8. Village church, Tråvad, Sweden









9. Wilton Windmill, nr. Burbage, Wilts









10. Another of Wilton Windmill, nr. Burbage, Wilts. I intend to get this one, and the previous one, printed on canvas to hang on my wall.


----------



## NickTB (Feb 4, 2007)

Nice pics. Liking number 9 particularly


----------



## joe_0_1 (Apr 7, 2007)

NickTB said:


> Nice pics. Liking number 9 particularly


+1 :thumb:


----------



## Mike V (Apr 7, 2007)

Not too bad matey, ever thought of making a series of these? i.e. all 10 at an appropriate size in a line... Or if you have 50+ images, select the best 10 or so and make something with them.

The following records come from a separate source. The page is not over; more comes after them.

-- ==== Sys2Proof/Laws/State.lean ====
section
/-!
SUPPORT. What each update of the state, of a team and of a thread leaves as it was: one lemma for each field (those about
memory are in Laws/Frame.lean).
-/

namespace Sys2Proof.Machine

@[simp] theorem State.modTeam_now (s : State) (k : Nat) (f : Team → Team) : (s.modTeam k f).now = s.now := rfl
@[simp] theorem State.modTeam_fresh (s : State) (k : Nat) (f : Team → Team) : (s.modTeam k f).fresh = s.fresh := rfl
@[simp] theorem State.modTeam_nextId (s : State) (k : Nat) (f : Team → Team) : (s.modTeam k f).nextId = s.nextId := rfl
@[simp] theorem State.modTeam_agenda (s : State) (k : Nat) (f : Team → Team) : (s.modTeam k f).agenda = s.agenda := rfl
@[simp] theorem State.modTeam_cur (s : State) (k : Nat) (f : Team → Team) : (s.modTeam k f).cur = s.cur := rfl
@[simp] theorem State.modTeam_issued (s : State) (k : Nat) (f : Team → Team) : (s.modTeam k f).issued = s.issued := rfl
@[simp] theorem State.modTeam_walked (s : State) (k : Nat) (f : Team → Team) : (s.modTeam k f).walked = s.walked := rfl
@[simp] theorem State.modTeam_turns (s : State) (k : Nat) (f : Team → Team) : (s.modTeam k f).turns = s.turns := rfl
@[simp] theorem State.modTeam_binsDone (s : State) (k : Nat) (f : Team → Team) : (s.modTeam k f).binsDone = s.binsDone := rfl
@[simp] theorem State.modTeam_reforms (s : State) (k : Nat) (f : Team → Team) : (s.modTeam k f).reforms = s.reforms := rfl
@[simp] theorem State.modTeam_bins (s : State) (k : Nat) (f : Team → Team) : (s.modTeam k f).bins = s.bins := rfl
@[simp] theorem State.modTeam_hubsets (s : State) (k : Nat) (f : Team → Team) : (s.modTeam k f).hubsets = s.hubsets := rfl
@[simp] theorem State.modTeam_grids (s : State) (k : Nat) (f : Team → Team) : (s.modTeam k f).grids = s.grids := rfl
@[simp] theorem State.modTeam_vers (s : State) (k : Nat) (f : Team → Team) : (s.modTeam k f).vers = s.vers := rfl
@[simp] theorem State.modTeam_resid (s : State) (k : Nat) (f : Team → Team) : (s.modTeam k f).resid = s.resid := rfl
@[simp] theorem State.modTeam_poison (s : State) (k : Nat) (f : Team → Team) : (s.modTeam k f).poison = s.poison := rfl
@[simp] theorem State.modTeam_tlb (s : State) (k : Nat) (f : Team → Team) : (s.modTeam k f).tlb = s.tlb := rfl
@[simp] theorem State.modTeam_walkCache (s : State) (k : Nat) (f : Team → Team) : (s.modTeam k f).walkCache = s.walkCache := rfl
@[simp] theorem State.modTeam_l1 (s : State) (k : Nat) (f : Team → Team) : (s.modTeam k f).l1 = s.l1 := rfl
@[simp] theorem State.modTeam_sq (s : State) (k : Nat) (f : Team → Team) : (s.modTeam k f).sq = s.sq := rfl
@[simp] theorem State.modTeam_pannier (s : State) (k : Nat) (f : Team → Team) : (s.modTeam k f).pannier = s.pannier := rfl
@[simp] theorem State.modTeam_ops (s : State) (k : Nat) (f : Team → Team) : (s.modTeam k f).ops = s.ops := rfl
@[simp] theorem State.modTeam_engines (s : State) (k : Nat) (f : Team → Team) : (s.modTeam k f).engines = s.engines := rfl
@[simp] theorem State.modTeam_walkers (s : State) (k : Nat) (f : Team → Team) : (s.modTeam k f).walkers = s.walkers := rfl
@[simp] theorem State.modTeam_tapGens (s : State) (k : Nat) (f : Team → Team) : (s.modTeam k f).tapGens = s.tapGens := rfl
@[simp] theorem State.modTeam_tapGen (s : State) (k : Nat) (f : Team → Team) : (s.modTeam k f).tapGen = s.tapGen := rfl
@[simp] theorem State.modTeam_tapWait (s : State) (k : Nat) (f : Team → Team) : (s.modTeam k f).tapWait = s.tapWait := rfl
@[simp] theorem State.modTeam_queues (s : State) (k : Nat) (f : Team → Team) : (s.modTeam k f).queues = s.queues := rfl
@[simp] theorem State.modTeam_spaces (s : State) (k : Nat) (f : Team → Team) : (s.modTeam k f).spaces = s.spaces := rfl
@[simp] theorem State.modTeam_sregs (s : State) (k : Nat) (f : Team → Team) : (s.modTeam k f).sregs = s.sregs := rfl
@[simp] theorem State.modTeam_devid (s : State) (k : Nat) (f : Team → Team) : (s.modTeam k f).devid = s.devid := rfl
@[simp] theorem State.modTeam_snapmask (s : State) (k : Nat) (f : Team → Team) : (s.modTeam k f).snapmask = s.snapmask := rfl
@[simp] theorem State.modTeam_snap (s : State) (k : Nat) (f : Team → Team) : (s.modTeam k f).snap = s.snap := rfl
@[simp] theorem State.modTeam_saves (s : State) (k : Nat) (f : Team → Team) : (s.modTeam k f).saves = s.saves := rfl
@[simp] theorem State.modTeam_contexts (s : State) (k : Nat) (f : Team → Team) : (s.modTeam k f).contexts = s.contexts := rfl
@[simp] theorem State.modTeam_unacked (s : State) (k : Nat) (f : Team → Team) : (s.modTeam k f).unacked = s.unacked := rfl
@[simp] theorem State.modTeam_txSeq (s : State) (k : Nat) (f : Team → Team) : (s.modTeam k f).txSeq = s.txSeq := rfl
@[simp] theorem State.modTeam_rxSeq (s : State) (k : Nat) (f : Team → Team) : (s.modTeam k f).rxSeq = s.rxSeq := rfl
@[simp] theorem State.modTeam_mgmt (s : State) (k : Nat) (f : Team → Team) : (s.modTeam k f).mgmt = s.mgmt := rfl
@[simp] theorem State.modTeam_out (s : State) (k : Nat) (f : Team → Team) : (s.modTeam k f).out = s.out := rfl

@[simp] theorem State.modThread_now (s : State) (k j : Nat) (f : Thread → Thread) : (s.modThread k j f).now = s.now := rfl
@[simp] theorem State.modThread_fresh (s : State) (k j : Nat) (f : Thread → Thread) : (s.modThread k j f).fresh = s.fresh := rfl
@[simp] theorem State.modThread_nextId (s : State) (k j : Nat) (f : Thread → Thread) : (s.modThread k j f).nextId = s.nextId := rfl
@[simp] theorem State.modThread_agenda (s : State) (k j : Nat) (f : Thread → Thread) : (s.modThread k j f).agenda = s.agenda := rfl
@[simp] theorem State.modThread_cur (s : State) (k j : Nat) (f : Thread → Thread) : (s.modThread k j f).cur = s.cur := rfl
@[simp] theorem State.modThread_issued (s : State) (k j : Nat) (f : Thread → Thread) : (s.modThread k j f).issued = s.issued := rfl
@[simp] theorem State.modThread_walked (s : State) (k j : Nat) (f : Thread → Thread) : (s.modThread k j f).walked = s.walked := rfl
@[simp] theorem State.modThread_turns (s : State) (k j : Nat) (f : Thread → Thread) : (s.modThread k j f).turns = s.turns := rfl
@[simp] theorem State.modThread_leaving (s : State) (k j : Nat) (f : Thread → Thread) : (s.modThread k j f).leaving = s.leaving := rfl
@[simp] theorem State.modThread_binsDone (s : State) (k j : Nat) (f : Thread → Thread) : (s.modThread k j f).binsDone = s.binsDone := rfl
@[simp] theorem State.modThread_reforms (s : State) (k j : Nat) (f : Thread → Thread) : (s.modThread k j f).reforms = s.reforms := rfl
@[simp] theorem State.modThread_bins (s : State) (k j : Nat) (f : Thread → Thread) : (s.modThread k j f).bins = s.bins := rfl
@[simp] theorem State.modThread_hubsets (s : State) (k j : Nat) (f : Thread → Thread) : (s.modThread k j f).hubsets = s.hubsets := rfl
@[simp] theorem State.modThread_grids (s : State) (k j : Nat) (f : Thread → Thread) : (s.modThread k j f).grids = s.grids := rfl
@[simp] theorem State.modThread_vers (s : State) (k j : Nat) (f : Thread → Thread) : (s.modThread k j f).vers = s.vers := rfl
@[simp] theorem State.modThread_resid (s : State) (k j : Nat) (f : Thread → Thread) : (s.modThread k j f).resid = s.resid := rfl
@[simp] theorem State.modThread_poison (s : State) (k j : Nat) (f : Thread → Thread) : (s.modThread k j f).poison = s.poison := rfl
@[simp] theorem State.modThread_tlb (s : State) (k j : Nat) (f : Thread → Thread) : (s.modThread k j f).tlb = s.tlb := rfl
@[simp] theorem State.modThread_walkCache (s : State) (k j : Nat) (f : Thread → Thread) : (s.modThread k j f).walkCache = s.walkCache := rfl
@[simp] theorem State.modThread_l1 (s : State) (k j : Nat) (f : Thread → Thread) : (s.modThread k j f).l1 = s.l1 := rfl
@[simp] theorem State.modThread_sq (s : State) (k j : Nat) (f : Thread → Thread) : (s.modThread k j f).sq = s.sq := rfl
@[simp] theorem State.modThread_pannier (s : State) (k j : Nat) (f : Thread → Thread) : (s.modThread k j f).pannier = s.pannier := rfl
@[simp] theorem State.modThread_ops (s : State) (k j : Nat) (f : Thread → Thread) : (s.modThread k j f).ops = s.ops := rfl
@[simp] theorem State.modThread_engines (s : State) (k j : Nat) (f : Thread → Thread) : (s.modThread k j f).engines = s.engines := rfl
@[simp] theorem State.modThread_walkers (s : State) (k j : Nat) (f : Thread → Thread) : (s.modThread k j f).walkers = s.walkers := rfl
@[simp] theorem State.modThread_tapGens (s : State) (k j : Nat) (f : Thread → Thread) : (s.modThread k j f).tapGens = s.tapGens := rfl
@[simp] theorem State.modThread_tapGen (s : State) (k j : Nat) (f : Thread → Thread) : (s.modThread k j f).tapGen = s.tapGen := rfl
@[simp] theorem State.modThread_tapWait (s : State) (k j : Nat) (f : Thread → Thread) : (s.modThread k j f).tapWait = s.tapWait := rfl
@[simp] theorem State.modThread_queues (s : State) (k j : Nat) (f : Thread → Thread) : (s.modThread k j f).queues = s.queues := rfl
@[simp] theorem State.modThread_spaces (s : State) (k j : Nat) (f : Thread → Thread) : (s.modThread k j f).spaces = s.spaces := rfl
@[simp] theorem State.modThread_sregs (s : State) (k j : Nat) (f : Thread → Thread) : (s.modThread k j f).sregs = s.sregs := rfl
@[simp] theorem State.modThread_devid (s : State) (k j : Nat) (f : Thread → Thread) : (s.modThread k j f).devid = s.devid := rfl
@[simp] theorem State.modThread_snapmask (s : State) (k j : Nat) (f : Thread → Thread) : (s.modThread k j f).snapmask = s.snapmask := rfl
@[simp] theorem State.modThread_snap (s : State) (k j : Nat) (f : Thread → Thread) : (s.modThread k j f).snap = s.snap := rfl
@[simp] theorem State.modThread_saves (s : State) (k j : Nat) (f : Thread → Thread) : (s.modThread k j f).saves = s.saves := rfl
@[simp] theorem State.modThread_contexts (s : State) (k j : Nat) (f : Thread → Thread) : (s.modThread k j f).contexts = s.contexts := rfl
@[simp] theorem State.modThread_unacked (s : State) (k j : Nat) (f : Thread → Thread) : (s.modThread k j f).unacked = s.unacked := rfl
@[simp] theorem State.modThread_txSeq (s : State) (k j : Nat) (f : Thread → Thread) : (s.modThread k j f).txSeq = s.txSeq := rfl
@[simp] theorem State.modThread_rxSeq (s : State) (k j : Nat) (f : Thread → Thread) : (s.modThread k j f).rxSeq = s.rxSeq := rfl
@[simp] theorem State.modThread_mgmt (s : State) (k j : Nat) (f : Thread → Thread) : (s.modThread k j f).mgmt = s.mgmt := rfl
@[simp] theorem State.modThread_out (s : State) (k j : Nat) (f : Thread → Thread) : (s.modThread k j f).out = s.out := rfl

@[simp] theorem State.send_now (s : State) (o : Out) : (s.send o).now = s.now := rfl
@[simp] theorem State.send_fresh (s : State) (o : Out) : (s.send o).fresh = s.fresh := rfl
@[simp] theorem State.send_nextId (s : State) (o : Out) : (s.send o).nextId = s.nextId := rfl
@[simp] theorem State.send_agenda (s : State) (o : Out) : (s.send o).agenda = s.agenda := rfl
@[simp] theorem State.send_cur (s : State) (o : Out) : (s.send o).cur = s.cur := rfl
@[simp] theorem State.send_issued (s : State) (o : Out) : (s.send o).issued = s.issued := rfl
@[simp] theorem State.send_walked (s : State) (o : Out) : (s.send o).walked = s.walked := rfl
@[simp] theorem State.send_turns (s : State) (o : Out) : (s.send o).turns = s.turns := rfl
@[simp] theorem State.send_leaving (s : State) (o : Out) : (s.send o).leaving = s.leaving := rfl
@[simp] theorem State.send_binsDone (s : State) (o : Out) : (s.send o).binsDone = s.binsDone := rfl
@[simp] theorem State.send_reforms (s : State) (o : Out) : (s.send o).reforms = s.reforms := rfl
@[simp] theorem State.send_teams (s : State) (o : Out) : (s.send o).teams = s.teams := rfl
@[simp] theorem State.send_bins (s : State) (o : Out) : (s.send o).bins = s.bins := rfl
@[simp] theorem State.send_hubsets (s : State) (o : Out) : (s.send o).hubsets = s.hubsets := rfl
@[simp] theorem State.send_grids (s : State) (o : Out) : (s.send o).grids = s.grids := rfl
@[simp] theorem State.send_vers (s : State) (o : Out) : (s.send o).vers = s.vers := rfl
@[simp] theorem State.send_resid (s : State) (o : Out) : (s.send o).resid = s.resid := rfl
@[simp] theorem State.send_poison (s : State) (o : Out) : (s.send o).poison = s.poison := rfl
@[simp] theorem State.send_tlb (s : State) (o : Out) : (s.send o).tlb = s.tlb := rfl
@[simp] theorem State.send_walkCache (s : State) (o : Out) : (s.send o).walkCache = s.walkCache := rfl
@[simp] theorem State.send_l1 (s : State) (o : Out) : (s.send o).l1 = s.l1 := rfl
@[simp] theorem State.send_sq (s : State) (o : Out) : (s.send o).sq = s.sq := rfl
@[simp] theorem State.send_pannier (s : State) (o : Out) : (s.send o).pannier = s.pannier := rfl
@[simp] theorem State.send_ops (s : State) (o : Out) : (s.send o).ops = s.ops := rfl
@[simp] theorem State.send_engines (s : State) (o : Out) : (s.send o).engines = s.engines := rfl
@[simp] theorem State.send_walkers (s : State) (o : Out) : (s.send o).walkers = s.walkers := rfl
@[simp] theorem State.send_tapGens (s : State) (o : Out) : (s.send o).tapGens = s.tapGens := rfl
@[simp] theorem State.send_tapGen (s : State) (o : Out) : (s.send o).tapGen = s.tapGen := rfl
@[simp] theorem State.send_tapWait (s : State) (o : Out) : (s.send o).tapWait = s.tapWait := rfl
@[simp] theorem State.send_queues (s : State) (o : Out) : (s.send o).queues = s.queues := rfl
@[simp] theorem State.send_spaces (s : State) (o : Out) : (s.send o).spaces = s.spaces := rfl
@[simp] theorem State.send_sregs (s : State) (o : Out) : (s.send o).sregs = s.sregs := rfl
@[simp] theorem State.send_devid (s : State) (o : Out) : (s.send o).devid = s.devid := rfl
@[simp] theorem State.send_snapmask (s : State) (o : Out) : (s.send o).snapmask = s.snapmask := rfl
@[simp] theorem State.send_snap (s : State) (o : Out) : (s.send o).snap = s.snap := rfl
@[simp] theorem State.send_saves (s : State) (o : Out) : (s.send o).saves = s.saves := rfl
@[simp] theorem State.send_contexts (s : State) (o : Out) : (s.send o).contexts = s.contexts := rfl
@[simp] theorem State.send_unacked (s : State) (o : Out) : (s.send o).unacked = s.unacked := rfl
@[simp] theorem State.send_txSeq (s : State) (o : Out) : (s.send o).txSeq = s.txSeq := rfl
@[simp] theorem State.send_rxSeq (s : State) (o : Out) : (s.send o).rxSeq = s.rxSeq := rfl
@[simp] theorem State.send_mgmt (s : State) (o : Out) : (s.send o).mgmt = s.mgmt := rfl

Have a look at Bernd and Hilla Becher's work...



















:thumb:


----------



## caledonia (Sep 13, 2008)

Total different and brings a hole new prospective to the shots.
Very nice. :thumb:


----------



## Dave KG (Feb 23, 2006)

Cool pictures, liking the composition of the pictures with that viewing angle


----------



## G900GTI (May 20, 2007)

NickTB said:


> Nice pics. Liking number 9 particularly


+2 :thumb:


----------



## G900GTI (May 20, 2007)

I just checked the exif data and I'm :speechles

Was expecting a DSLR not a point and click, 
very nice pictures Parish :thumb:


----------



## parish (Jun 29, 2006)

G900GTI said:


> I just checked the exif data and I'm :speechles
> 
> Was expecting a DSLR not a point and click,
> very nice pictures Parish :thumb:


Thanks - yes, they were all taken with my trusty Canon Powershot A70, which my daughter is now getting good use of. Think I took something over 6,000 photos with it altogether.


----------



## Miglior (Feb 12, 2006)

great photos mate!


----------



## snoop69 (Jun 16, 2007)

Im liking #5 - bit like looking down a tanks barrel :thumb:


----------



## 306chris (Jan 27, 2007)

My attempt


----------



## Lump (Nov 6, 2008)

5 and 7 for me, any thing turn of the century gets me. black and white may look good with them. and as posted above series of prints on the same subject. love them


----------



## Mark M (Nov 29, 2006)

Number 9 is cool!


----------



## parish (Jun 29, 2006)

Lump said:


> 5 and 7 for me, any thing turn of the century gets me. black and white may look good with them.


----------



## Lump (Nov 6, 2008)

thats better :thumb:


----------



## Shiny (Apr 23, 2007)

Great shots Parish, now get your **** down to Cherhill Monument tomorrow to add to the collection


----------



## parish (Jun 29, 2006)

Shiny said:


> Great shots Parish, now get your **** down to Cherhill Monument tomorrow to add to the collection


Been there. Done that. Next!


----------



## Shiny (Apr 23, 2007)

Lol! I suspected as much... :thumb:

Good to see the Savernake one too. Most people don't bother venturing there as it's no where near the picnic area, but it's where we always used to park up and go for a walk when the lads used to go out for a Sunday afternoon walk to clear the saturday night hangovers.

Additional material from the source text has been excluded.